Our biggest challenge has changed. Now that we’ve ensured our own security, we need to ensure that the system is sustainable for future generations. The triple threat of an aging population, longer lifespans and lower fertility creates a demographic challenge the likes of which we’ve never faced. Simply put, today’s level of entitlements threatens to suck the lifeblood from future generations. That’s nobody’s fault. It’s just reality. It’s just not fair to get them to pay for our cheap bus tickets any more.

We need to do two things. First, we need to update our notions of “old age” to better fit today’s realities. Second, we need to target our support to those who need it most.
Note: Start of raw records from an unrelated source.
/-- SUMP_CTRL.DISCH (R352). -/
def State.firmDisch (s : State) (ag : Agent) (r : Fin 4) : State :=
  if s.dstate r == 1 || s.dstate r == 3 then s
  else if s.sumpAvail r then s.startDis r 1
  else s.discard ag SUMP_CTRL r.val stPERM

/-- SUMP_CTRL.DSTOP (R353): refused for a discharge of the Grotto. -/
def State.firmDstop (s : State) (ag : Agent) (r : Fin 4) : State :=
  if s.dstate r == 1 || s.dstate r == 3 then
    if s.fld SUMP_STAT r.val SUMP_STAT_DREQ == 2 then s.discard ag SUMP_CTRL r.val stPERM else s.endDis r 0
  else s

/-- SUMP_CTRL written: DSTOP first, then DISCH. -/
def State.writeSumpCtrl (s : State) (ag : Agent) (r : Fin 4) (v : Word) : State :=
  let s1 := if SUMP_CTRL_DSTOP.get v = 1 then s.firmDstop ag r else s
  if SUMP_CTRL_DISCH.get v = 1 then s1.firmDisch ag r else s1

/-! ## Commands -/

/-- COMPARATOR_OUTPUT_CHANGE (R338): the levels at the comparator's balls and how many fabric ticks the change they make has
held. -/
def execComparatorOutputChange (c : Fin 64) (v vref vrefl vrefh : Int) (held : Nat) (s : State) :
    Host.Outcome State Fault Refusal :=
  ok (if s.fabricOn && s.bit CMP_CFG c.val CMP_CFG_EN && !s.bit CMP_CFG c.val CMP_CFG_SMP && (vget s.settle c).isNone &&
        s.fld CMP_CFG c.val CMP_CFG_FILT ≤ held then
      let o := s.cmpEval c { v := v, vref := vref, lo := vrefl, hi := vrefh }
      s.cmpAccept c o.1 o.2
    else s)

/-- SETTLE_END (R337): crossings are assessed. -/
def execSettleEnd (c : Fin 64) (v vref vrefl vrefh : Int) (s : State) : Host.Outcome State Fault Refusal :=
  ok (match vget s.settle c with
    | none => s
    | some t =>
      if s.fabricOn && t ≤ s.tick then
        let s1 : State := { s.setBit CMP_STAT c.val CMP_STAT_SETTLE false with settle := vset s.settle c none }
        if s1.bit CMP_CFG c.val CMP_CFG_SMP then s1.cmpTrip s1 c
        else
          let o := s1.cmpEval c { v := v, vref := vref, lo := vrefl, hi := vrefh }
          let s2 := s1.cmpAccept c o.1 o.2
          s2.cmpTrip s2 c
      else s)

/-- SAMPLED_EVALUATION (R344). -/
def execSampledEvaluation (c : Fin 64) (v vref vrefl vrefh : Int) (s : State) : Host.Outcome State Fault Refusal :=
  ok (if s.fabricOn && s.bit CMP_CFG c.val CMP_CFG_EN && s.bit CMP_CFG c.val CMP_CFG_SMP && (vget s.settle c).isNone then
      let o := s.cmpEval c { v := v, vref := vref, lo := vrefl, hi := vrefh }
      s.cmpAccept c o.1 o.2
    else s)

/-- CHOPPER_TIMER (R348). -/
def execChopperTimer (r : Fin 4) (s : State) : Host.Outcome State Fault Refusal :=
  ok (if s.fabricOn then s.sumpChop r else s)

/-- ENERGY_MODEL_UPDATE (R349): one microsecond. -/
def execEnergyModelUpdate (r : Fin 4) (s : State) : Host.Outcome State Fault Refusal :=
  ok (let emax := s.fld SUMP_RES r.val SUMP_RES_EMAX
    if !s.fabricOn || emax = 0 then s
    else
      let on := (vget s.sump r).used || s.bit SUMP_STAT r.val SUMP_STAT_CHOP || s.bit SUMP_STAT r.val SUMP_STAT_DIS
      let e := (s.reg SUMP_E r.val).toNat
      let e' := if on then min (e + s.fld SUMP_RES r.val SUMP_RES_INC) (2 ^ 32 - 1) else e - s.fld SUMP_RES r.val SUMP_RES_DEC
      let s1 := (s.setReg SUMP_E r.val (BitVec.ofNat 32 e')).modSump r fun q => { q with used := false }
      let was := s1.bit SUMP_STAT r.val SUMP_STAT_RESHOT
      let hot := if e' ≤ emax * 2 ^ 15 then false else if emax * 2 ^ 16 ≤ e' then true else was
      let s2 := s1.setBit SUMP_STAT r.val SUMP_STAT_RESHOT hot
      if hot && !was then ((s2.setChop r false).setDis r false).sumpReport r 7
      else if was && !hot then
        (if s2.dstate r == 1 || s2.dstate r == 3 then s2.setDis r true else s2).sumpChop r
      else s2)

/-- EPISODE_END (R351). -/
def execEpisodeEnd (r : Fin 4) (s : State) : Host.Outcome State Fault Refusal :=
  ok (match (vget s.sump r).lowAt with
    | some t =>
      if s.fabricOn && s.bit SUMP_STAT r.val SUMP_STAT_EPIS && !s.caHi r && t + s.rampTicks r ≤ s.tick then
        (s.setBit SUMP_STAT r.val SUMP_STAT_EPIS false).sumpReport r 2
      else s
    | none => s)

/-- RAMP_LIMIT_EXPIRY (R351). -/
def execRampLimitExpiry (r : Fin 4) (s : State) : Host.Outcome State Fault Refusal :=
  ok (if s.fabricOn then s.rampCheck r else s)

/-- SUMP_DISCH (R352). -/
def execSumpDisch (ag : Agent) (r : Fin 4) (v : Word) (s : State) : Host.Outcome State Fault Refusal :=
  ok (s.asWrite ag SUMP_CTRL r.val fun s => s.writeSumpCtrl ag r (SUMP_CTRL_DISCH.put v 1))

/-- DSTOP (R353). -/
def execDstop (ag : Agent) (r : Fin 4) (s : State) : Host.Outcome State Fault Refusal :=
  ok (s.asWrite ag SUMP_CTRL r.val fun s => s.firmDstop ag r)

/-- DISCHARGE_PULSE_TIMER (R352). -/
def execDischargePulseTimer (r : Fin 4) (s : State) : Host.Outcome State Fault Refusal :=
  ok (let on := s.bit SUMP_STAT r.val SUMP_STAT_DIS
    let off := s.fld SUMP_DIS r.val SUMP_DIS_DOFF
    let us := if on then max 1 (s.fld SUMP_DIS r.val SUMP_DIS_DON) else off
    if s.fabricOn && (s.dstate r == 1 || s.dstate r == 3) && !s.bit SUMP_STAT r.val SUMP_STAT_RESHOT &&
        (off != 0 || !on) && (vget s.sump r).pulseAt + us * 640 ≤ s.tick then s.setDis r (!on)
    else s)

/-- DTIME in ms, kept within 100 to 5,000 (R352). -/
def State.dtime (s : State) (r : Fin 4) : Nat := max 100 (min 5000 (s.fld SUMP_DIS r.val SUMP_DIS_DTIME))

/-- DISCHARGE_TIMEOUT (R353). -/
def execDischargeTimeout (r : Fin 4) (s : State) : Host.Outcome State Fault Refusal :=
  ok (if s.fabricOn && s.dstate r == 1 && (vget s.sump r).disAt + s.dtime r * 640000 ≤ s.tick then
      if s.sumpSees r SUMP_CFG_CB CMP_STAT_LO then s.disDone r
      else (((s.setFld SUMP_STAT r.val SUMP_STAT_DSTATE 3).flag SUMP_STAT r.val SUMP_STAT_DTO).sumpReport r 9).dtoLine r.val
    else s)

end Sys2Proof.Machine
end

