/-- The time of the present phase in fabric ticks, where it has one (R255). -/
def State.ssxTime (s : State) (x : Fin 8) : Option Nat :=
  match s.ssxPhase x with
  | 1 => some (s.fld SSX_START x.val SSX_START_CATCH_T * 640000)
  | 2 => some (s.fld SSX_START x.val SSX_START_BRAKE_T * 640000)
  | 3 => some (s.fld SSX_START x.val SSX_START_ALIGN_T * 640000)
  | 6 => some (s.fld SSX_RETRY x.val SSX_RETRY_RETRY_DLY * 6400000)
  | _ => none

/-- SSX_PHASE_TIMER (R255, R257). -/
def execSsxPhaseTimer (x : Fin 8) (s : State) : Host.Outcome State Fault Refusal :=
  ok (match s.ssxTime x with
    | none => s
    | some t =>
      if !s.ssxLive x || decide (s.tick < (s.ax x).ssx.since + t) then s
      else
        match s.ssxPhase x with
        | 1 => s.ssxGo x 3 (s.alignS x)
        | 3 => s.ssxRamp x
        | _ => s.ssxCatch x)

/-- STOP: to IDLE at once (R255). -/
def State.ssxStop (s : State) (x : Fin 8) : State :=
  if s.ssxPhase x = 0 then s else (s.modSsx x fun u => { u with sched := none }).ssxGo x 0 6

/-- SSX_CTRL written (R255): STOP goes before START. -/
def State.writeSsxCtrl (s : State) (x : Fin 8) (v : Word) : State :=
  if SSX_CTRL_STOP.get v = 1 then s.ssxStop x
  else if SSX_CTRL_START.get v = 1 ∧ s.bit SSX_CFG x.val SSX_CFG_EN = true ∧ s.ssxPhase x = 0 then
    (s.setFld SSX_STAT x.val SSX_STAT_RETRIES 0).ssxCatch x
  else s

/-- SSX_CFG written (R232). -/
def State.writeSsxCfg (s : State) (ag : Agent) (x : Fin 8) (v : Word) : State :=
  let m := 2 ^ SSX_CFG_BR.get v
  let y := twinAxis x
  if SSX_CFG_EN.get v = 1 ∧
      (meets m (s.oppMask x) || meets m (s.oppMask y) || meets m (s.ssxMask y) || !s.groupsOwned x m) = true then
    s.discard ag SSX_CFG x.val stPERM
  else if SSX_CFG_EN.get v = 1 then s.setReg SSX_CFG x.val (v &&& 0xFFFEFFF0)
  else (s.ssxStop x).setReg SSX_CFG x.val (v &&& 0xFFFEFFF0)

/-- SSX_CTRL_START (R255). -/
def execSsxCtrlStart (ag : Agent) (x : Fin 8) (s : State) : Host.Outcome State Fault Refusal :=
  ok (s.asWrite ag SSX_CTRL x.val fun s => s.writeSsxCtrl x (SSX_CTRL_START.put 0 1))

/-- SSX_CTRL_STOP (R255). -/
def execSsxCtrlStop (ag : Agent) (x : Fin 8) (s : State) : Host.Outcome State Fault Refusal :=
  ok (s.asWrite ag SSX_CTRL x.val fun s => s.writeSsxCtrl x (SSX_CTRL_STOP.put 0 1))

/-! ## Validity, aborts and power (R253, R263) -/

/-- VALID of a tracker falls: uncommitted angle events (R105) and the player (R253). -/
def State.angFall (s : State) (x : Fin 8) : State :=
  if s.angValid x then ((s.setBit ANG_STAT x.val ANG_STAT_VALID false).angleHold x).oppFault x OPP_STAT_TRKLOST else s

/-- An abort sets every unit of an axis to its disabled state (R263). -/
def State.axisAbort (s : State) (x : Fin 8) : State :=
  let s1 := (((s.ssxStop x).setBit SSX_CFG x.val SSX_CFG_EN false).setBit AX_CFG x.val AX_CFG_EN false).setBit SPF_CFG x.val
    SPF_CFG_EN false
  (((s1.setBit SH_CFG x.val SH_CFG_EN false).setBit OPP_CFG x.val OPP_CFG_EN false).setOpp x 0).modOpp x fun o =>
    { o with cmd := none, stop := none }

/-- The units of an axis on return to RUN from PARK or KEEP (R263). -/
def State.axisResume (s : State) (x : Fin 8) : State :=
  (((s.oppFault x OPP_STAT_TRKLOST).ssxStop x).setReg SPF_VEL x.val 0).setReg SPF_ACC x.val 0

end Sys2Proof.Machine
end

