-- ==== Sys2Proof/Machine/ColumnIrq.lean ====
section
/-! DEFINITION. The interrupt sources of the columns (R454, R455, R475) and of the chip peripherals (R504, R506): conditions
over the registers of the units. -/

namespace Sys2Proof.Machine

/-! ## Region sources (R454) -/

/-- Some unit of the `n` that a region has satisfies `p`; the first is `n` × region. -/
def ofRegion (r n : Nat) (p : Nat → Bool) : Bool := (List.range n).any fun i => p (n * r + i)

/-- Region source 0x30 + j of region `r` is pending. -/
def State.regionSrc (s : State) (r j : Nat) : Bool :=
  match j with
  | 0 => ofRegion r 4 fun b => s.bit BLK_STAT b BLK_STAT_FAULT || s.bit BLK_STAT b BLK_STAT_MIG
  | 1 => ofRegion r 2 fun x => s.bit ANG_STAT x ANG_STAT_SF0 || s.bit ANG_STAT x ANG_STAT_SF1 || s.bit ANG_STAT x ANG_STAT_ETRIP
  | 2 => ofRegion r 16 fun c =>
      s.bit CMP_ROUTE c CMP_ROUTE_IE && (s.bit CMP_STAT c CMP_STAT_HIL || s.bit CMP_STAT c CMP_STAT_LOL)
  | 3 => s.bit SUMP_EVT r SUMP_EVT_IE && s.reg SUMP_STAT r &&& 0x00FF0000 != 0
  | 4 => ofRegion r 2 fun x => s.bit SH_STAT x SH_STAT_CHG
  | 5 => ofRegion r 2 fun x => s.fld OPP_STAT x OPP_STAT_STATE == 4
  | 6 => ofRegion r 2 fun x => s.bit SSX_STAT x SSX_STAT_FAULT
  | _ => ofRegion r 4 fun k =>
      s.bit POS_CFG k POS_CFG_IE && (s.bit POS_STAT k POS_STAT_LOSS || s.bit POS_STAT k POS_STAT_PLAUS)

/-! ## Chip peripherals (R504, R506, R528, R552, R561) -/

/-- The chip peripherals: source number, XX_IRQ, and whether a flag of the status register is set. -/
def State.chipSrc (s : State) : List (Nat × Word × Bool) :=
  let each (n num : Nat) (irq : RegFam) (p : Nat → Bool) : List (Nat × Word × Bool) :=
    (List.range n).map fun k => (num + k, s.reg irq k, p k)
  let some_ (f : RegFam) (k : Nat) (mask : Word) : Bool := s.reg f k &&& mask != 0
  each 1 0x01 THERM_IRQ (fun _ => some_ THERM_STAT 0 0x04700000) ++
    each 1 0x02 PWR_IRQ (fun _ => s.bit PWR_STAT 0 PWR_STAT_DONE) ++
    each 1 0x03 DRIP_IRQ (fun _ => some_ DRIP_STAT 0 0x3F3F3F00) ++
    each 4 0x04 LAN_IRQ (fun r => ofRegion r 4 fun q => some_ LAN_BSTAT q 0x1C000000) ++
    each 8 0x10 CAN_IRQ (fun k => some_ CAN_STAT k 0xFF800000) ++
    each 4 0x18 SPI_IRQ (fun k => some_ SPI_STAT k 0x78000000) ++
    each 1 0x1C XSPI_IRQ (fun _ => s.bit XSPI_STAT 0 XSPI_STAT_DONE) ++
    each 2 0x1D UART_IRQ (fun k => some_ UART_STAT k 0x78000000) ++
    each 2 0x1F I2C_IRQ (fun k => some_ I2C_STAT k 0x78000000) ++
    each 2 0x21 AVS_IRQ (fun k => s.bit AVS_RES k AVS_RES_DONE) ++
    each 1 0x23 GPIO_IRQ (fun _ => some_ GPIO_STAT 0 0xFFFF) ++
    each 4 0x24 ECHO_IRQ (fun k => some_ ECHO_STAT k 0x3C000000) ++
    each 4 0x28 ETH_IRQ (fun k => s.bit ETH_STAT k ETH_STAT_LINKEV)

/-- The column that an XX_IRQ names: 5 to 7 are COLH (R506). -/
def irqCol (w : Word) : Nat := if CAN_IRQ_COL.get w < 5 then CAN_IRQ_COL.get w else 4

/-- The lowest-numbered pending chip peripheral routed to column `c`. -/
def State.chipPending (s : State) (c : Nat) : Option Nat :=
  (s.chipSrc.find? fun e => e.2.2 && CAN_IRQ_EN.get e.2.1 == 1 && irqCol e.2.1 == c).map (·.1)

/-! ## The sources of a column (R454, R455) -/

/-- TMRCMP of a column in ns. -/
def State.tmrcmp (s : State) (i : Fin 6) : Nat :=
  let q := (vget s.sproc i).csr
  (smGet 0 q 0x2B).toNat * 2 ^ 32 + (smGet 0 q 0x2A).toNat

/-- Source 0x20 + `j` of a Sornas-S processor: its XTVAL while it is pending (R454). -/
def State.irqPending (s : State) (i : Fin 6) (j : Nat) : Option Nat :=
  let q := vget s.sproc i
  let when_ (b : Bool) (v : Nat) : Option Nat := if b then some v else none
  if h : j < 16 then (vget q.lines ⟨j, h⟩).map fun l => l.chamber * 2 ^ 16 + l.payload.toNat
  else if j = 28 then when_ (decide (s.tmrcmp i ≤ s.ns)) 0
  else if j = 29 then
    let w := (smGet 0 q.csr 0xC28).toNat
    when_ ((List.range 8).any fun k => bitN w k && bitN w (16 + k)) 0
  else if i.val = 5 then none
  else if j = 31 then when_ (q.swi != 0) q.swi.toNat
  else if j = 30 then s.chipPending i.val
  else if j = 27 then when_ (vget s.grt.mail (Fin.ofNat 5 i.val)).irq i.val
  else if i.val < 4 then (if j < 24 then when_ (s.colAlive i && s.regionSrc i.val (j - 16)) i.val else none)
  else if j < 24 then (List.range 4).find? fun r => !s.colAlive (Fin.ofNat 6 r) && s.regionSrc r (j - 16)
  else if j = 24 then when_ (!s.fabLog.isEmpty) 0
  else if j = 25 then when_ s.abortIrq 0
  else (List.range 4).find? fun c => s.bit SYSCTL_COLCTL c SYSCTL_COLCTL_HALTED ||
    s.bit SYSCTL_COLCTL c SYSCTL_COLCTL_STOPPED || s.bit SYSCTL_COLCTL c SYSCTL_COLCTL_WDTEXP

/-- IPEND (R452). -/
def State.ipend (s : State) (i : Fin 6) : Word :=
  BitVec.ofNat 32 ((List.range 32).foldl (fun n j => n + 2 ^ j * b2n (s.irqPending i j).isSome) 0)

/-- The level of a source (R452). -/
def State.irqLevel (s : State) (i : Fin 6) (j : Nat) : Nat :=
  (smGet 0 (vget s.sproc i).csr (0x24 + j / 8)).toNat / 2 ^ (4 * (j % 8)) % 8

/-- A source qualifies, STATUS.IE apart (R455). -/
def State.irqQualifies (s : State) (i : Fin 6) (j : Nat) : Bool :=
  let q := vget s.sproc i
  bitN (smGet 0 q.csr 0x23).toNat j && decide ((⟨30, 28⟩ : Fld).get q.core.st < s.irqLevel i j) && (s.irqPending i j).isSome

/-- The source that is taken: the highest level first, then ascending XCAUSE (R455). -/
def State.irqNext (s : State) (i : Fin 6) : Option Nat :=
  ((List.range 32).filter fun j => s.irqQualifies i j).foldl (fun (b : Option Nat) j =>
    match b with
    | none => some j
    | some k => if s.irqLevel i k < s.irqLevel i j then some j else some k) none

end Sys2Proof.Machine
end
The idea that 65 is the threshold of old age is obsolete. When old-age pensions were invented, most people didn’t even live that long. Today, a lot of us will spend more years in retirement than we did at work. The idea that there is some arbitrary cutoff for productive lives is a stupendous waste of human potential. We need to change our focus from retirement to unretirement– so that people can keep on contributing in some fashion well into their late 60s and even beyond.

We could also save billions every year simply by introducing some minor and gradual changes to old-age entitlements. Take Old Age Security. The last government passed a law to change the eligibility age for OAS from 65 to 67. It wouldn’t have taken full effect for many years. We could have saved $11-billion a year. But the seniors’ lobby wouldn’t hear of it, so the current government rolled back the change. Nobody wants to pick a fight with angry seniors.

Not everybody needs OAS–and nobody paid into it in advance. Yet we pay OAS to people who make over $100,000 a year. That’s just dumb. We’ve got to target more of our seniors benefits so that the money goes to people who really need it. People who drive around in fancy cars don’t need free drugs. They don’t need the younger generation to pay for every last cent of their health care.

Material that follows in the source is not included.